**Work required**:
Nothing but the lines from the top of the following entries through the line with "let line := a.dst.pa / lineBytes" should be printed, exactly as they are.

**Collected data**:
.....
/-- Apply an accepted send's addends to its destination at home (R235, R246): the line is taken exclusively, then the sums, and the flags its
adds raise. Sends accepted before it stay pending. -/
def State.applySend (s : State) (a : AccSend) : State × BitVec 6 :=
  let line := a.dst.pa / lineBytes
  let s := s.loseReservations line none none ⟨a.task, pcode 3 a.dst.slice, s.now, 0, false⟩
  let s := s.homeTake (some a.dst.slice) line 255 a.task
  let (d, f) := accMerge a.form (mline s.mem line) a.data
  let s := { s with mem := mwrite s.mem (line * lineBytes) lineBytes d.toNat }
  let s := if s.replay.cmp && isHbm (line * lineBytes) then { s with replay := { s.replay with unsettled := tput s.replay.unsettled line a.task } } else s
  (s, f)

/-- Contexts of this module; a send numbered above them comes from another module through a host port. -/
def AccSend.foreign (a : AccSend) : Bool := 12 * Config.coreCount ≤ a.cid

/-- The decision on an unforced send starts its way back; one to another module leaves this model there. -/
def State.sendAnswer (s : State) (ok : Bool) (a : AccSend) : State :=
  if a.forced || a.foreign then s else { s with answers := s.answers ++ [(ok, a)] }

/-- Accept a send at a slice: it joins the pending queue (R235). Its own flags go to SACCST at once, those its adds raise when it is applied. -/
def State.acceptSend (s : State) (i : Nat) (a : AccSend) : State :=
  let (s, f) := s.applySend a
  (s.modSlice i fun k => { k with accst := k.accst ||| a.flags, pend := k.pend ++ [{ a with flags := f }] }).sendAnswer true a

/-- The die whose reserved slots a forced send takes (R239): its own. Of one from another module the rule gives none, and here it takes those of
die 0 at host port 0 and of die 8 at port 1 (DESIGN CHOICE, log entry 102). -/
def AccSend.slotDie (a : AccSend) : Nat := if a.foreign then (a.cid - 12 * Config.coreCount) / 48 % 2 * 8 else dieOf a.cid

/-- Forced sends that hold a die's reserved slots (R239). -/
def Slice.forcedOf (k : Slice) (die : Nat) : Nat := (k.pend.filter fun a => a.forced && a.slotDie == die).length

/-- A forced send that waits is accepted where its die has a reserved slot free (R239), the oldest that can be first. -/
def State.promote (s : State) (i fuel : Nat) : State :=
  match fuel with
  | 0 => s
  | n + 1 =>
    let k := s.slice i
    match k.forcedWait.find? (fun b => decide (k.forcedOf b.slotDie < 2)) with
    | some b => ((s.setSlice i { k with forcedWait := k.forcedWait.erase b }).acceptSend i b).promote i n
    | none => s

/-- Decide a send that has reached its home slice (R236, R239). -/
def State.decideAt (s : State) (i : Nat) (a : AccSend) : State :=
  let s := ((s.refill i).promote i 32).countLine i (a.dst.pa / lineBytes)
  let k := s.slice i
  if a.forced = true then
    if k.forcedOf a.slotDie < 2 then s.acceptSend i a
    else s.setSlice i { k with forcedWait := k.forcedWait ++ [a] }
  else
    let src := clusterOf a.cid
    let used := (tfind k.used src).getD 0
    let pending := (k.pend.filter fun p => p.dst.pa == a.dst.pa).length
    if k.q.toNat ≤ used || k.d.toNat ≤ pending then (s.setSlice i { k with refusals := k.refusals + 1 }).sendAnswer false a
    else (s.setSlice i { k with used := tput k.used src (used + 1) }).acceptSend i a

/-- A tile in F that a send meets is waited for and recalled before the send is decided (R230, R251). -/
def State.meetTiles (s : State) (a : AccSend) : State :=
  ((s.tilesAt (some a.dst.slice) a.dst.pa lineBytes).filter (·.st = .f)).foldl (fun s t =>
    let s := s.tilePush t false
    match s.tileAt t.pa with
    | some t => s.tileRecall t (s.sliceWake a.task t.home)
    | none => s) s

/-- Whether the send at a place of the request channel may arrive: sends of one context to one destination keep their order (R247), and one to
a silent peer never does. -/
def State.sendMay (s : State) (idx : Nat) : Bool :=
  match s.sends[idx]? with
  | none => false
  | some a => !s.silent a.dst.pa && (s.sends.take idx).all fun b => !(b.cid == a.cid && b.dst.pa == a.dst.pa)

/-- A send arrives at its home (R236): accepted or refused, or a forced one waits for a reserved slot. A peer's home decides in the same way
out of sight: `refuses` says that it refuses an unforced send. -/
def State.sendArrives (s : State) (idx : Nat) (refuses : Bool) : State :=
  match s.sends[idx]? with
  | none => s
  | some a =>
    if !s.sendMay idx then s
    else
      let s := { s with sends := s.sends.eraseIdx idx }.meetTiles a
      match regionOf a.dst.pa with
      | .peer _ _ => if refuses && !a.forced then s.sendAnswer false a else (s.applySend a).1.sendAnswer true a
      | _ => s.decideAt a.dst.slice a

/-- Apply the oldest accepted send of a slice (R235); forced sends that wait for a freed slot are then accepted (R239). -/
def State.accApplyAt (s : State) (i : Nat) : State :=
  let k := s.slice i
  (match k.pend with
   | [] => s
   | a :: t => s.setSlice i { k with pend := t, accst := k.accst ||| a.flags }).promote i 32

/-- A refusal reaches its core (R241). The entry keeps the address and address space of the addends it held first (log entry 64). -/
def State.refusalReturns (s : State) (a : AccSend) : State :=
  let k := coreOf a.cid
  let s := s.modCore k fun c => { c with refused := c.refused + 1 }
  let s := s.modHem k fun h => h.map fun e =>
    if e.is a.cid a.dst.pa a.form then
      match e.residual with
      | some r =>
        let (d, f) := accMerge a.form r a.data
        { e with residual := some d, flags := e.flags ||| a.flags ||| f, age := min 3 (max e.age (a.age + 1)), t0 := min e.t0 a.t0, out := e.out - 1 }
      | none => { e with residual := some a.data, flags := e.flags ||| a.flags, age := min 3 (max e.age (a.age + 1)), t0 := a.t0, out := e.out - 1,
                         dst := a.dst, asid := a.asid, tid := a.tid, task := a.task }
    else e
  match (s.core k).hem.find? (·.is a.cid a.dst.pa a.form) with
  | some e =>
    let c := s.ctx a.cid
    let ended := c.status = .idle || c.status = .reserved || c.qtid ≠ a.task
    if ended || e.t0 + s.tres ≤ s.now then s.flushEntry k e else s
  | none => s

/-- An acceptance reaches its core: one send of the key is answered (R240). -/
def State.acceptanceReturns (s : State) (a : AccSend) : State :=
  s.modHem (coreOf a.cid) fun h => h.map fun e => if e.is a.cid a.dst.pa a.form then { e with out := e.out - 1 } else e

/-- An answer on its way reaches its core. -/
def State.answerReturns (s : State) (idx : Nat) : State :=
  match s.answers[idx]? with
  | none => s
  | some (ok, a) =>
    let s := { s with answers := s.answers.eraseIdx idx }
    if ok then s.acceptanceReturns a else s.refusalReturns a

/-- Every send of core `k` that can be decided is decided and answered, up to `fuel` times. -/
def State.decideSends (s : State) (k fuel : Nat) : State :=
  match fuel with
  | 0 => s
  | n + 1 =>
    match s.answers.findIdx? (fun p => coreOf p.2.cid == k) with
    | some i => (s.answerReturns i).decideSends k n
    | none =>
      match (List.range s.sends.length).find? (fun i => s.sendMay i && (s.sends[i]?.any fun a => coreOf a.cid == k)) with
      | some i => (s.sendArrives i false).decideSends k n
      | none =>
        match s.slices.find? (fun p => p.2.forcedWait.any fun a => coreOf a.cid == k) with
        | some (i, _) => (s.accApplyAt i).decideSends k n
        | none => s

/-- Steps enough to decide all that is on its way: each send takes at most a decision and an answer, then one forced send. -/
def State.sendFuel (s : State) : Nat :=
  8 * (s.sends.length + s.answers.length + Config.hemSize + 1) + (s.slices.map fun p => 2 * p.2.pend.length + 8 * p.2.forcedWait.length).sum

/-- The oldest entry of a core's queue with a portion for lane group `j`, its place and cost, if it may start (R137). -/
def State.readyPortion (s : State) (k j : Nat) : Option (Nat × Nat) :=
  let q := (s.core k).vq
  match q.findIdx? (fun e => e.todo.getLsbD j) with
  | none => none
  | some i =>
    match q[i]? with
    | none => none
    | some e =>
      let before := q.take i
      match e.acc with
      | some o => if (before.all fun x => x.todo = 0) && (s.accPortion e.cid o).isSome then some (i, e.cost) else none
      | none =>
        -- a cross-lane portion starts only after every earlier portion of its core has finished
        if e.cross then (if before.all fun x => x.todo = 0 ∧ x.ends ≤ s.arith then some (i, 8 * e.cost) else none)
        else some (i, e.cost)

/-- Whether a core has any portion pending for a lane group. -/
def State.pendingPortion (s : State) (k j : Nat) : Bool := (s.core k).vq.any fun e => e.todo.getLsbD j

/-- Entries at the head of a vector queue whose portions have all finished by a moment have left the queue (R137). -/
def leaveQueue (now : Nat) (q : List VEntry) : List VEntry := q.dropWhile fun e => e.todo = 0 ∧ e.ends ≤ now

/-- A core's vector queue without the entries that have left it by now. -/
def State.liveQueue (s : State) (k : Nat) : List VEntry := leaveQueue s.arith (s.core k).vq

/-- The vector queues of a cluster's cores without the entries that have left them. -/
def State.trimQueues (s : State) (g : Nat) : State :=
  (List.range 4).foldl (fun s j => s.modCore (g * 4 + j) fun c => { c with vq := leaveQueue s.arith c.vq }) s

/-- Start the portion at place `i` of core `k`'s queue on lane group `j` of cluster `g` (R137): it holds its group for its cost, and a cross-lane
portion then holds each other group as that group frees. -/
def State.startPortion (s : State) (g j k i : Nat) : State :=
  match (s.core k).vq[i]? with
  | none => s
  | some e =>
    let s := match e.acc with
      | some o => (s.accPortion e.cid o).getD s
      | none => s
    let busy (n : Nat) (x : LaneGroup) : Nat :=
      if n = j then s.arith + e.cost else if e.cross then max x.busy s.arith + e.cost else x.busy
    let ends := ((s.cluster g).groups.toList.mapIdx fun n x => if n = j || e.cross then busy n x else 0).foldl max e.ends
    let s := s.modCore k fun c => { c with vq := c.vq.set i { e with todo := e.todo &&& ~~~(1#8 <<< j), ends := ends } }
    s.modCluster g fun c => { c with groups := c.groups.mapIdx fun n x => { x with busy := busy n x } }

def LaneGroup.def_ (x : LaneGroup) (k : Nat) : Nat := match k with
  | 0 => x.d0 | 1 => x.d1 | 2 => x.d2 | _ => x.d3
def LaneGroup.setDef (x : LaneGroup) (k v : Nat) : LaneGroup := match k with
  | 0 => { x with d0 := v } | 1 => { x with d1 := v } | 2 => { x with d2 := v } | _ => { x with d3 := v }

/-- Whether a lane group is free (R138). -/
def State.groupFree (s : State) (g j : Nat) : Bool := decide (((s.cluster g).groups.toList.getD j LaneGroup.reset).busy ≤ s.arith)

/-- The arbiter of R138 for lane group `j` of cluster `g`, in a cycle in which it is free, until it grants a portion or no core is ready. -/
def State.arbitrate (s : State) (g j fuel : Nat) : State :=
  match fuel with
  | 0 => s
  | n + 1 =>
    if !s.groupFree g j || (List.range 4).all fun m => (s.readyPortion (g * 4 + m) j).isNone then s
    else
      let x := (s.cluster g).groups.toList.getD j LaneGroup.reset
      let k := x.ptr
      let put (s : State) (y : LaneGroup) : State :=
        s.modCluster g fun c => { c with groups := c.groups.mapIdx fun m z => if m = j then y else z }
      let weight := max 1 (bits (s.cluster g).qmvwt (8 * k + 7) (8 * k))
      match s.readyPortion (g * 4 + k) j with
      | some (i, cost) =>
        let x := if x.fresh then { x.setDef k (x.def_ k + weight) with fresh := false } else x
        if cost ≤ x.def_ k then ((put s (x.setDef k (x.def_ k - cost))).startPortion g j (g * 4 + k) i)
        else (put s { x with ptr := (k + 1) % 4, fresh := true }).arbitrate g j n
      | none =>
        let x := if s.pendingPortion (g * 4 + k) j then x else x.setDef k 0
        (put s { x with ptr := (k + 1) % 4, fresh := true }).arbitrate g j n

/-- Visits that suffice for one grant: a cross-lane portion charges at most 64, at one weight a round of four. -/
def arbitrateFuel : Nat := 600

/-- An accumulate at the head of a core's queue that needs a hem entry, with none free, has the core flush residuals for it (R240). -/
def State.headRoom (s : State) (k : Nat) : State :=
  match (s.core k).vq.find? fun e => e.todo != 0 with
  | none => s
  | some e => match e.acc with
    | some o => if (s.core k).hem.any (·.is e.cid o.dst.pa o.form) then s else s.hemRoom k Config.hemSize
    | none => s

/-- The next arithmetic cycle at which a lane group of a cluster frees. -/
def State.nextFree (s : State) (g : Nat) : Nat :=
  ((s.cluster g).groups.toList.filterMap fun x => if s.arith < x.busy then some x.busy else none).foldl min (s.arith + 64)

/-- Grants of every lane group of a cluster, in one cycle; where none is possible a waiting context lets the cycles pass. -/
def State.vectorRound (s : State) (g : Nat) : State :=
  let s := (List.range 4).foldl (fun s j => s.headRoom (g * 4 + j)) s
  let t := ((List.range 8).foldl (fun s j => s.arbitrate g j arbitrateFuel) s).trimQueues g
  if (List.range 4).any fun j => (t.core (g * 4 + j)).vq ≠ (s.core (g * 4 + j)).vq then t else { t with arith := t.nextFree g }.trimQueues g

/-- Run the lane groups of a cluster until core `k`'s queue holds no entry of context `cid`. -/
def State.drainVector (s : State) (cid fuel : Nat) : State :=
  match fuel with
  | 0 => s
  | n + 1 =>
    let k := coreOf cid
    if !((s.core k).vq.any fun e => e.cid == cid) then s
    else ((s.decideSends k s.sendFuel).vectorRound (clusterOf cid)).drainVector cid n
.....
**Solution**:
/-- Apply an accepted send's addends to its destination at home (R235, R246): the line is taken exclusively, then the sums, and the flags its
adds raise. Sends accepted before it stay pending. -/
def State.applySend (s : State) (a : AccSend) : State × BitVec 6 :=
  let line := a.dst.pa / lineBytes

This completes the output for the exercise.